= Fritz Kranefuss =

German industrialist

Friedrich Carl Arthur Kranefuß (19 October 1900 in Herford – 1945), known as Fritz Kranefuß, was a German industrialist and a Wehrwirtschaftsführer (Military Economy Leader) in the Third Reich.

Kranefuss was on the board of Braunekohle-Benzin AG (Brabag), a conglomerate of chemical firms and collieries concerned with the production of synthetic fuel. He joined the Nazi Party in 1932.

He was one of three directors of the Dresdner Bank, the others being Karl Rasche and Emil Heinrich Meyer, to belong to the exclusive Freunde des Reichsführer-SS circle.

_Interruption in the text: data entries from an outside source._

/-- Settles O34. -/
theorem payloadWordsAreCopied : Obligations.PayloadWordsAreCopied := by
  intro s w mod ph sp block hn he hl hu hmod old b next pre dyn suf hcases
  rcases hcases with ⟨hp, hpre⟩ | ⟨hp, hb, rfl, hdyn⟩ | ⟨hp, hsuf, rfl, rfl, rfl⟩
  case inl =>
    have hT := Parser.took_stored_prefix (P := s.parser.clearRaised) (w := w) (b := b) hp
    have hsp := hT.span_current
    have hcur := hT.currentModule.trans hmod
    have hstep := step_of_data hn he hl hu (by rw [hp]; decide)
    change step s = .next (s.afterWord (s.parser.clearRaised.stored w b).settle.unitProgress) at hstep
    have hphase : (s.parser.clearRaised.stored w b).phase = .prefixPhase := hp
    have hblock : (s.parser.clearRaised.stored w b).blockF = b := rfl
    generalize s.parser.clearRaised.stored w b = T at *
    rcases hpre with ⟨hmore, rfl, rfl, rfl⟩ | ⟨hlast, hdyn, rfl, rfl, rfl⟩ | ⟨hlast, hdyn, hsuf, rfl, rfl, rfl⟩
    · rw [Parser.settle_prefix hcur hphase (hsp ▸ hmore)] at hstep
      exact ⟨T, hstep, hT.of_clearRaised hphase hblock⟩
    · rw [Parser.settle_prefix_dynamic hcur hphase (hsp ▸ hlast) hdyn] at hstep
      exact ⟨_, hstep, (hT.leavePrefix true).of_clearRaised rfl rfl⟩
    · rw [Parser.settle_prefix_suffix hcur hphase (hsp ▸ hlast) hdyn (hsp ▸ hsuf)] at hstep
      exact ⟨_, hstep, (hT.leavePrefix false).of_clearRaised rfl hblock⟩
  case inr.inl =>
    have hT := Parser.took_stored_dynamic (P := s.parser.clearRaised) (w := w) (b := ⟨b.hdr, b.left - 1⟩) hp
    have hsp := hT.span_current
    have hcur := hT.currentModule.trans hmod
    have hstep := step_of_dynData hn he hl hu hp hb
    change step s = .next (s.afterWord (s.parser.clearRaised.stored w ⟨b.hdr, b.left - 1⟩).settle.unitProgress) at hstep
    have hphase : (s.parser.clearRaised.stored w ⟨b.hdr, b.left - 1⟩).phase = .dynamicPhase := hp
    have hblock : (s.parser.clearRaised.stored w ⟨b.hdr, b.left - 1⟩).blockF = ⟨b.hdr, b.left - 1⟩ := rfl
    generalize s.parser.clearRaised.stored w ⟨b.hdr, b.left - 1⟩ = T at *
    rcases hdyn with ⟨hopen, rfl, rfl⟩ | ⟨hleft, hhdr, hcont, hsuf, rfl, rfl⟩
    · have hnot : ¬ blockFinished T.blockF = true := by
        rw [hblock, blockFinished_iff]
        rintro ⟨-, h0, hc⟩
        rcases hopen with h | h
        · exact h (by change b.left - 1 = 0 at h0; bv_omega)
        · rw [h] at hc; cases hc
      rw [Parser.settle_dynamic hphase hnot] at hstep
      exact ⟨T, hstep, hT.of_clearRaised hphase hblock⟩
    · have hover : blockFinished T.blockF = true := by
        rw [hblock, blockFinished_iff, hleft]
        exact ⟨hhdr, rfl, hcont⟩
      rw [Parser.settle_dynamic_suffix hcur hphase hover (hsp ▸ hsuf)] at hstep
      exact ⟨_, hstep, hT.leaveDynamic.of_clearRaised rfl hblock⟩
  case inr.inr =>
    have hT := Parser.took_stored_suffix (P := s.parser.clearRaised) (w := w) (b := s.parser.blockF) hp
    have hsp := hT.span_current
    have hstep := step_of_data hn he hl hu (by rw [hp]; decide)
    rw [Parser.settle_suffix (hT.currentModule.trans hmod) hp (hsp ▸ hsuf)] at hstep
    exact ⟨_, hstep, hT.of_clearRaised hp rfl⟩

/-! ## The header of a block (R250, R251) -/

/-- The block of header `w` opened in the current module (R250). -/
def Parser.openBlock (w : Word) (P : Parser) : Parser :=
  { P with
    stackF := { P.stackF with left := P.stackF.left - 1 }
    blockF := ⟨w, lengthOf w⟩
    call := { P.call with rp := P.call.rp + 1 } }

section
variable {P : Parser} {p : Params} {w : Word} (hp : P.phase = .dynamicPhase) (hb : P.blockF.left = 0)
include hp hb

theorem Parser.frameStep_blockHeader (he : 0 ≤ P.eventIndex) (ht : typeOf w = 0xF5#8) :
    P.frameStep p w = (P.openBlock w).settle := by
  have hword : P.frameWord p w = P.openBlock w := by
    rw [Parser.frameWord, hp]
    dsimp only
    rw [if_pos hb, Parser.blockHeader, if_pos ht]
    rfl
  rw [Parser.frameStep, hword]
  exact if_pos he

theorem Parser.frameStep_other (ht : typeOf w ≠ 0xF5#8) :
    P.frameStep p w = P.afterError .unexpectedFrameType := by
  have hword : P.frameWord p w = P.afterError .unexpectedFrameType := by
    rw [Parser.frameWord, hp]
    dsimp only
    rw [if_pos hb, Parser.blockHeader, if_neg ht, Parser.raise_eq_afterError]
  rw [Parser.frameStep, hword]
  exact if_neg (by decide : ¬ (0 : Int) ≤ -1)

Kranefuss had been introduced to Heinrich Himmler by his uncle Wilhelm Keppler's Freundeskreis der Wirtschaft, although it was Kranefuss' idea to make the movement more specific to Himmler. As a consequence it was Kranefuss who was chosen as head of the circle. His involvement in the circle also entitled him to the Schutzstaffel rank of Brigadeführer. He also helped to ensure that BRABAG became one of the leading users of forced labour during the Second World War. Towards the end of the war Kranefuss, a well-connected international businessman, was also used by Himmler to open unofficial channels of contact with the Allies.
At the war's end Kranefuss destroyed all the "Friends of Himmler" files and killed himself to keep its secrets.